Astronomers have for the first time discovered a pair of supermassive black holes that orbit each other in an ordinary galaxy.
At the heart of most galaxies, there lies a supermassive black hole – as you probably already figured out from the name, it’s like a normal black hole, but much bigger. But two supermassive black holes? That’s a smoking gun – a clear indication that the galaxy in which they are located is in fact the result of a collision between two galaxies.
As you might guess, these collisions are not particularly frequent. Up to date, only a few candidates for such binary black hole systems have been located, by studying X-rays emitted by the galaxies’ centers. In the process of galactic collision, the gas is heated so much that it shines at many wavelengths, including X-rays. This gives the galaxy an unusually bright center, and leads to it being called active.
Four years ago, on June 2010, Dr Fukun Liu from Peking University in China with colleagues spotted a tidal disruption event in the galaxy SDSS J120136.02+300305.5 (J120136 for short). They were specifically looking for this kind of events, and, lo and behold, they got lucky.
The galaxy they were looking at was spilling massive amounts of X-rays, which they detected. It looked exactly like the signature of a supermassive black hole, but as they continued to track it, they noticed something strange – the intensity was dropping more and more. After 48 days, they started reemerging, just as if nothing happened.
“This is exactly what you would expect from a pair of supermassive black holes orbiting one another,” said Dr Liu, who is the lead author of the study published in the Astrophysical Journal (also on arXiv.org).

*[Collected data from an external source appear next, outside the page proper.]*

-- ==== Sys2Proof/Decode.lean ====
section
/-! DEFINITION. Decoding (30_encoding.md R50 to R60, 40_fetch_decode_dispatch.md R73) and encoding, each written from
the opcode map of R57, and the numbering of spec/opcode_table.json. -/

namespace Sys2Proof

/-- Why bytes are no instruction. `illegalOpcode`: the first byte is none of the 13 opcodes (R58). `truncated`: a byte
list ends before its instruction does; the hardware cannot meet this, since it always fetches three bytes (R71, log entry 7). -/
inductive DecodeError where
  | illegalOpcode (ir : Byte)
  | truncated
  deriving DecidableEq, Repr

/-- The dispatch of R73: all 8 bits of `ir` are compared with the 13 opcodes of R57, and operand bytes the format has no
place for are ignored (R71). -/
def decode (ir op1 op2 : Byte) : Except DecodeError Instr :=
  match ir with
  | 0x01#8 => .ok .hlt
  | 0x82#8 => .ok (.ldi op1 op2)
  | 0x47#8 => .ok (.prn op1)
  | 0xA2#8 => .ok (.mul op1 op2)
  | 0xA0#8 => .ok (.add op1 op2)
  | 0x45#8 => .ok (.push op1)
  | 0x46#8 => .ok (.pop op1)
  | 0x50#8 => .ok (.call op1)
  | 0x11#8 => .ok .ret
  | 0xA7#8 => .ok (.cmp op1 op2)
  | 0x54#8 => .ok (.jmp op1)
  | 0x55#8 => .ok (.jeq op1)
  | 0x56#8 => .ok (.jne op1)
  | _ => .error (.illegalOpcode ir)

/-- The "format" column of R57. -/
def Instr.format : Instr → Format
  | .hlt => .f0
  | .ldi _ _ => .f2i
  | .prn _ => .f1
  | .mul _ _ => .f2r
  | .add _ _ => .f2r
  | .push _ => .f1
  | .pop _ => .f1
  | .call _ => .f1
  | .ret => .f0
  | .cmp _ _ => .f2r
  | .jmp _ => .f1
  | .jeq _ => .f1
  | .jne _ => .f1

/-- How many operand bytes a format has (R51 to R54). -/
def Format.operandCount : Format → Nat
  | .f0 => 0
  | .f1 => 1
  | .f2r => 2
  | .f2i => 2

/-- The length in bytes, "matching the operand count + 1" (R50). -/
def Instr.length (i : Instr) : Nat := i.format.operandCount + 1

/-- The "opcode" column of R57. -/
def Instr.opcode : Instr → Byte
  | .hlt => 0x01
  | .ldi _ _ => 0x82
  | .prn _ => 0x47
  | .mul _ _ => 0xA2
  | .add _ _ => 0xA0
  | .push _ => 0x45
  | .pop _ => 0x46
  | .call _ => 0x50
  | .ret => 0x11
  | .cmp _ _ => 0xA7
  | .jmp _ => 0x54
  | .jeq _ => 0x55
  | .jne _ => 0x56

/-- The operand bytes in ascending address order (R51 to R54). -/
def Instr.operandBytes : Instr → List Byte
  | .hlt => []
  | .ldi r imm => [r, imm]
  | .prn r => [r]
  | .mul ra rb => [ra, rb]
  | .add ra rb => [ra, rb]
  | .push r => [r]
  | .pop r => [r]
  | .call r => [r]
  | .ret => []
  | .cmp ra rb => [ra, rb]
  | .jmp r => [r]
  | .jeq r => [r]
  | .jne r => [r]

/-- The bytes of an instruction, the opcode byte first (R30, R50). -/
def encode (i : Instr) : List Byte := i.opcode :: i.operandBytes

/-- The opcode bytes of R57, in the table's order. -/
def opcodeBytes : List Byte :=
  [0x01, 0x82, 0x47, 0xA2, 0xA0, 0x45, 0x46, 0x50, 0x11, 0xA7, 0x54, 0x55, 0x56]

/-- Decode the instruction at the head of a byte list, and give the bytes after it. Total; a list shorter than its
instruction is refused by name (log entry 7). -/
def decodeBytes : List Byte → Except DecodeError (Instr × List Byte)
  | [] => .error .truncated
  | ir :: rest =>
    match decode ir (rest.getD 0 0) (rest.getD 1 0) with
    | .error e => .error e
    | .ok i =>
      if rest.length + 1 < i.length then .error .truncated else .ok (i, rest.drop (i.length - 1))

/-- The bytes, in address order, of an instruction that spec/opcode_table.json writes as one number of `nbits` bits. The
table puts the opcode byte MOST significant (R57, last paragraph; log entry 4), so byte `k` is the `k`-th from the top. -/
def tableWordBytes (nbits w : Nat) : List Byte :=
  let n := (nbits + 7) / 8
  (List.range n).map fun k => BitVec.ofNat 8 (w >>> (8 * (n - 1 - k)))

/-- The three bytes a fetch meets for such an instruction: its own, then zeros up to the longest instruction. -/
def tableWordFetch (nbits w : Nat) : Byte × Byte × Byte :=
  let bs := tableWordBytes nbits w
  (bs.getD 0 0, bs.getD 1 0, bs.getD 2 0)

/-- The instruction the decoder reads from a table word (none where it refuses). -/
def decodeTableWord (nbits w : Nat) : Option Instr :=
  match tableWordFetch nbits w with
  | (b0, b1, b2) => (decode b0 b1 b2).toOption

end Sys2Proof
end

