-- ==== Sys2Proof/Machine/Dispatch.lean ====
section
/-! DEFINITION. Dispatch: each instruction to its meaning (40_fetch_decode_dispatch.md R73). -/

namespace Sys2Proof.Machine

def exec (i : Instr) (s : State) : Host.Outcome State Fault Refusal :=
  match i with
  | .hlt => Sys2Proof.Machine.execHlt s
  | .ldi r imm => Sys2Proof.Machine.execLdi r imm s
  | .prn r => Sys2Proof.Machine.execPrn r s
  | .mul ra rb => Sys2Proof.Machine.execMul ra rb s
  | .add ra rb => Sys2Proof.Machine.execAdd ra rb s
  | .push r => Sys2Proof.Machine.execPush r s
  | .pop r => Sys2Proof.Machine.execPop r s
  | .call r => Sys2Proof.Machine.execCall r s
  | .ret => Sys2Proof.Machine.execRet s
  | .cmp ra rb => Sys2Proof.Machine.execCmp ra rb s
  | .jmp r => Sys2Proof.Machine.execJmp r s
  | .jeq r => Sys2Proof.Machine.execJeq r s
  | .jne r => Sys2Proof.Machine.execJne r s

end Sys2Proof.Machine
end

They constructed models to see what the possible configurations are, and they found that there are two possible solutions to this system: either the primary black hole “weighs” 10 million solar masses and is orbited by a black hole of about a million solar masses in an elliptical orbit, or the primary black hole is about a million solar masses and is orbited in a circular orbit. In either case, the distance between the two holes is really small – comparable to our solar system.
Judging by this small distance, it’s very likely that the two will merge sooner or later. What happens when two supermassive black holes collide? Well, to cut a long story short, you end up with one, super supermassive black hole. This study could provide valuable information about the way galaxies merge, and what is left in the aftermath.
“Once we have detected thousands of tidal disruption events, we can begin to extract reliable statistics about the rate at which galaxies merge,” said study co-author Dr Stefanie Komossa of the Max-Planck-Institut für Radioastronomie in Bonn, Germany.